In response to the severe economic downturn, the department has responded with a scaled-up industrial policy and action plan called Ipap 2. Ipap 2 seeks to give a boost to the manufacturing of vehicles, chemicals, metals, clothing and textiles, and so on.
On the non-manufacturing side, tourism is being promoted. It is clear that government will have to do something drastic to create economic growth. Therefore the success of Ipap 2 beyond the three years is very important and key.
The figures show that while our exports grew to R448 billion in 2008, they fell back to the 2007 level of R350 billion in 2009. The export market is becoming very complicated because of the profound alterations and shifts. Therefore, to premise our economy growth on the basis of substantially increasing our manufactured exports, a conventional approach to the industry in South Africa, may boomerang on us.
If plan A, which is Ipap 2, does not come up to expectations, Minister, does the department have Plan B and Plan C, because jobs are very important in our country.
There is another problem with banking on exports of manufactured goods, as we heard during the public hearings on Ipap 2. Short run capital inflows in South Africa keep the rand at relative strength in relation to the dollar and the euro.
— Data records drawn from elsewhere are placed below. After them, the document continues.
/-- Every edge leaves the registers and the records in step with a run of `nr_divide` (R155): on the dividend at the
port after a DIV, on the same dividend otherwise; after a reset any dividend would do. -/
theorem runTracks_edge {s : State} {d : Word s.cfg.n} (hs : SafeEngine s.eng)
    (ht : RunTracks s.eng s.host.records d) : ∃ d', RunTracks (edgeEngine s) (collectedRecords s) d' := by
  obtain ⟨hr, he⟩ | ⟨hr, ⟨hp, ⟨hstart, he⟩ | ⟨hstart, he⟩⟩ | ⟨hp, -⟩⟩ := edgeEngine_cases s
  · rw [he, collectedRecords_reset hr]
    exact ⟨d, (runTracks_idle_iff rfl).2 rfl⟩
  · rw [he, collectedRecords_div hp hstart]
    exact ⟨s.ports.dividend, runTracks_startRun _ _⟩
  · rw [he, collectedRecords_kept hr (.inl hstart) (.inl (hs.1.restHasNoRecord hp))]
    exact ⟨d, ht⟩
  · exact ⟨d, runTracks_edge_of_run hs ht hr hp⟩

/-- Settles O30: an edge keeps R35's invariants, and the agreement with `nr_divide`. -/
theorem stepKeepsRunAgreement : Obligations.StepKeepsRunAgreement := by
  rintro s t ⟨hs, d, ht⟩ hstep
  obtain ⟨l, g, hst, hg⟩ := step_state (step_next hstep).1
  obtain rfl := Host.Outcome.next.inj (hst.symm.trans hstep)
  obtain ⟨d', ht'⟩ := runTracks_edge hs ht
  exact ⟨safeEngine_edgeEngine hs, d', hg ▸ ht'⟩

end Sys2Proof.Machine

/-! PROOF. The invariants of R35 along whole runs from reset, and that no edge changes the configuration (R34). -/

namespace Sys2Proof.Machine

/-- Settles O27: the registers after an edge are `edgeEngine`, which keeps the invariants phase by phase. -/
theorem stepKeepsEngineInvariants : Obligations.StepKeepsEngineInvariants := by
  intro s t hs hstep
  obtain ⟨-, rfl⟩ := step_next hstep
  exact safeEngine_edgeEngine hs

/-- Settles O11: nothing an edge consists of writes the configuration. -/
theorem noStepChangesConfiguration : Obligations.NoStepChangesConfiguration := by
  intro s t hstep
  obtain ⟨-, rfl⟩ := step_next hstep
  rfl

/-- What every edge keeps, any number of edges keeps. -/
theorem stepN_keeps {P : State → Prop} (hkeep : ∀ s t, P s → step s = .next t → P t) {k : Nat} {s t : State}
    (hs : P s) (hrun : stepN k s = .next t) : P t := by
  induction k generalizing s with
  | zero => exact Host.Outcome.next.inj hrun ▸ hs
  | succ k ih =>
    rw [stepN] at hrun
    cases hstep : step s <;> rw [hstep] at hrun
    case next u => exact ih (hkeep s u hs hstep) hrun
    case fault | refused => cases hrun

/-- Settles O29: the inductive form of R35 holds at reset and along every run, and has the nine clauses. -/
theorem reachableStatesMeetInvariants : Obligations.ReachableStatesMeetInvariants := by
  intro k cfg l h t hrun
  exact (stepN_keeps (P := fun s => SafeEngine s.eng) stepKeepsEngineInvariants (safeEngine_reset cfg) hrun).1

/-- Settles O28: the reset registers meet the invariants. -/
theorem resetMeetsEngineInvariants : Obligations.ResetMeetsEngineInvariants :=
  ⟨safeEngine_reset, safeEngine_reset Config.reference⟩

theorem machineInv_resetOf (cfg : Config) : MachineInv (State.resetOf cfg) :=
  ⟨safeEngine_reset cfg, 0#cfg.n, (runTracks_idle_iff rfl).2 rfl⟩

/-- Settles O31: in IDLE the agreement asks only that the host holds no record. -/
theorem resetMeetsRunAgreement : Obligations.ResetMeetsRunAgreement :=
  ⟨machineInv_resetOf, machineInv_resetOf Config.reference⟩

end Sys2Proof.Machine

/-! PROOF. Which micro-operations write which register (spec/10_state.md R21 to R30). -/

namespace Sys2Proof.Machine

/-- What a micro-operation makes of the registers, by its family: DIV and RESET write them all, an iteration iterates,
CORR.ADD restores A and ends the run, CORR.NONE ends it, and HOLD and STALL keep everything. -/
theorem exec_family {i : Instr} {s t : State} (h : exec i s = .next t) :
    ∃ e : Engine s.cfg, t = { s with eng := e } ∧
      (writesAll i = true ∨
        (isIteration i = true ∧ ∃ op, e = iterate op s.eng) ∨
        (isCorrection i = true ∧ isRestoring i = true ∧ e = restoreAndFinish s.eng) ∨
        (isCorrection i = true ∧ e = finishRun s.eng) ∨
        e = s.eng) := by
  rw [exec_eq] at h
  obtain rfl := Host.Outcome.next.inj h
  refine ⟨_, rfl, ?_⟩
  cases i with
  | reset | div => exact .inl rfl
  | stepSub => exact .inr (.inl ⟨rfl, false, rfl⟩)
  | stepAdd => exact .inr (.inl ⟨rfl, true, rfl⟩)
  | corrAdd => exact .inr (.inr (.inl ⟨rfl, rfl, rfl⟩))
  | corrNone => exact .inr (.inr (.inr (.inl ⟨rfl, rfl⟩)))
  | hold | stall => exact .inr (.inr (.inr (.inr rfl)))

/-- Settles O25: an iteration keeps M, CORR.ADD keeps M and Q, CORR.NONE keeps all three. -/
theorem algorithmicRegisterWriters : Obligations.AlgorithmicRegisterWriters := by
  intro i s t h
  obtain ⟨e, rfl, hfamily⟩ := exec_family h
  refine ⟨e, rfl, ?_⟩
  obtain hwrites | ⟨hiter, op, rfl⟩ | ⟨-, hrestore, rfl⟩ | ⟨-, rfl⟩ | rfl := hfamily
  · simp [hwrites]
  · simp [hiter]
  · simp [hrestore]
  · simp
  · simp

/-- Settles O26: an iteration keeps ERR, a correction keeps ERR, CNT, C and OP. -/
theorem sequencingRegisterWriters : Obligations.SequencingRegisterWriters := by
  intro i s t h
  obtain ⟨e, rfl, hfamily⟩ := exec_family h
  refine ⟨e, rfl, ?_⟩
  obtain hwrites | ⟨hiter, op, rfl⟩ | ⟨hcorr, -, rfl⟩ | ⟨hcorr, rfl⟩ | rfl := hfamily
  · simp [hwrites]
  · simp [hiter]
  · simp [hcorr]
  · simp [hcorr]
  · simp

end Sys2Proof.Machine

/-! PROOF. The output ports and STATUS as views of the registers (spec/10_state.md R33, R39). -/

namespace Sys2Proof.Machine

section Views
variable {cfg : Config} (e : Engine cfg)

theorem outputs_done_iff : (outputs e).done = true ↔ e.phase = .done := by
  rw [outputs_done]
  cases e.phase <;> decide

theorem outputs_resultValid_iff : (outputs e).resultValid = true ↔ e.phase = .done ∧ e.err ≠ 0b10#2 := by
  rw [← outputs_done_iff e]
  simp [outputs, ErrCode.code]

end Views

/-- Settles O44: nine ports are registers, `busy` a bit of PHASE, and the other two are read off PHASE and ERR. -/
theorem outputPortEquations : Obligations.OutputPortEquations := fun _ e =>
  ⟨rfl, outputs_done_iff e, outputs_resultValid_iff e, rfl, rfl, rfl, rfl, rfl, rfl, rfl, rfl, rfl⟩

/-- The layout of STATUS (R33): two bits above four flags, and where each is read back. -/
theorem statusLayout_fields (err : BitVec 2) (valid rvalid done busy : Bool) :
    let status : BitVec 6 :=
      err ++ BitVec.ofBool valid ++ BitVec.ofBool rvalid ++ BitVec.ofBool done ++ BitVec.ofBool busy
    status.getLsbD 0 = busy ∧ status.getLsbD 1 = done ∧ status.getLsbD 2 = rvalid ∧ status.getLsbD 3 = valid ∧
      status.extractLsb' 4 2 = err := by
  revert err valid rvalid done busy
  decide

theorem statusView_reset (cfg : Config) : statusView (Engine.reset cfg) = 0b000000#6 := by
  simp [statusView, outputs, Phase.code]

/-- Settles O45: each field of STATUS is the output port of its name, or ERR. -/
theorem statusFields : Obligations.StatusFields := by
  intro cfg e
  obtain ⟨hbusy, hdone, hrvalid, hvalid, herr⟩ := statusLayout_fields e.err (outputs e).stepValid
    (outputs e).resultValid (outputs e).done (outputs e).busy
  exact ⟨hbusy, hdone ▸ outputs_done_iff e, hrvalid ▸ outputs_resultValid_iff e, hvalid, herr, statusView_reset cfg⟩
This is a clear impediment to exports. Our strong rand and higher domestic inflation relative to developed economies, add to the difficulty in stimulating exports of manufactured products.
Car manufacturing is in trouble all over the world and South Africa's manufacturers have suffered more than other manufacturers. According to a specialist, Lamprecht, almost 10 million fewer vehicles are being manufactured globally. South Africa is one of the countries where sales have declined most.
Wouldn't it make greater economic sense to be an active player in the supply chain than to attempt to be a long-term manufacturer of the total product? With electricity and other costs going up, will manufacturers remain in South Africa for the long haul if cost benefits decline?
If, on top of these considerations, we factor in global warming and climate change, the impact of which will be severe in South Africa, does it not make sense to orchestrate support for South Africa's electric car? As Cope we are not opposed to this, but this project must consider all factors.
While Cope supports the help being given to companies that are in distress, the Minister needs to assure us that these companies, indeed, have long- term prospects and, therefore, are deserving of support. In June of last year, seven companies were thrown a lifeline worth R500 million by the IDC. Government has also set aside R3 billion to help other companies in distress.
We would like the Minister to inform the House how all these companies in distress are faring, and what their long-term prospects looked like. It would be very problematic to build our economy and hopes on a shaky foundation.
Mr Minister, with regard to the dire issue of the IDC being moved to the Department of Economic Development, where is the accountability when the IDC represents the main entity of the flagship programme, Ipap 2?
It has long been an ambition of the tripartite alliance to diversify the economy away from its dependence on mineral exports and move it towards job creation. South Africa's position on the global economy is fragile, with Cosatu lobbying for protectionism, and the business community lobbying for the deliberate undervaluing of the rand to promote exports and inhibit imports.
The success of this department will lie in finding a solution that will benefit both the business environment and the labour market in South Africa.
Another group that has emerged as a major influence is the Black Management Forum. As we can see, the economic atmosphere is one of various interests, factors and institutions. This department has to create an effective method to meet these needs while emphasising economic growth.
It seems to us that the department is trying to emulate the Asian economies to achieve miraculous growth. Unlike these Asian Tigers, we have certain big problems. In the first instance, we have not achieved social cohesion because, as a country, we do not understand its economic significance. Therefore we have not tried very hard to make it an important economic goal. One area in which we can certainly emulate Asian markets is in stimulating domestic sales. We can do this by offering buyers subsidies for the purchase of durable consumer products that are fully manufactured in South Africa.
We want to encourage the government to provide for eco housing, co- ownership, cohousing and modular housing to keep the construction sector busy even beyond 2010. Housing construction must be used to drive economic growth, as well as improve the welfare of our people in the country.
The domestic market must be encouraged to grow so that manufacturers can have a reasonable market to supply. At the same time the economy needs to grow to create job opportunities. With the loss of about 900 jobs in the last year ... [Time expired.] [Applause.]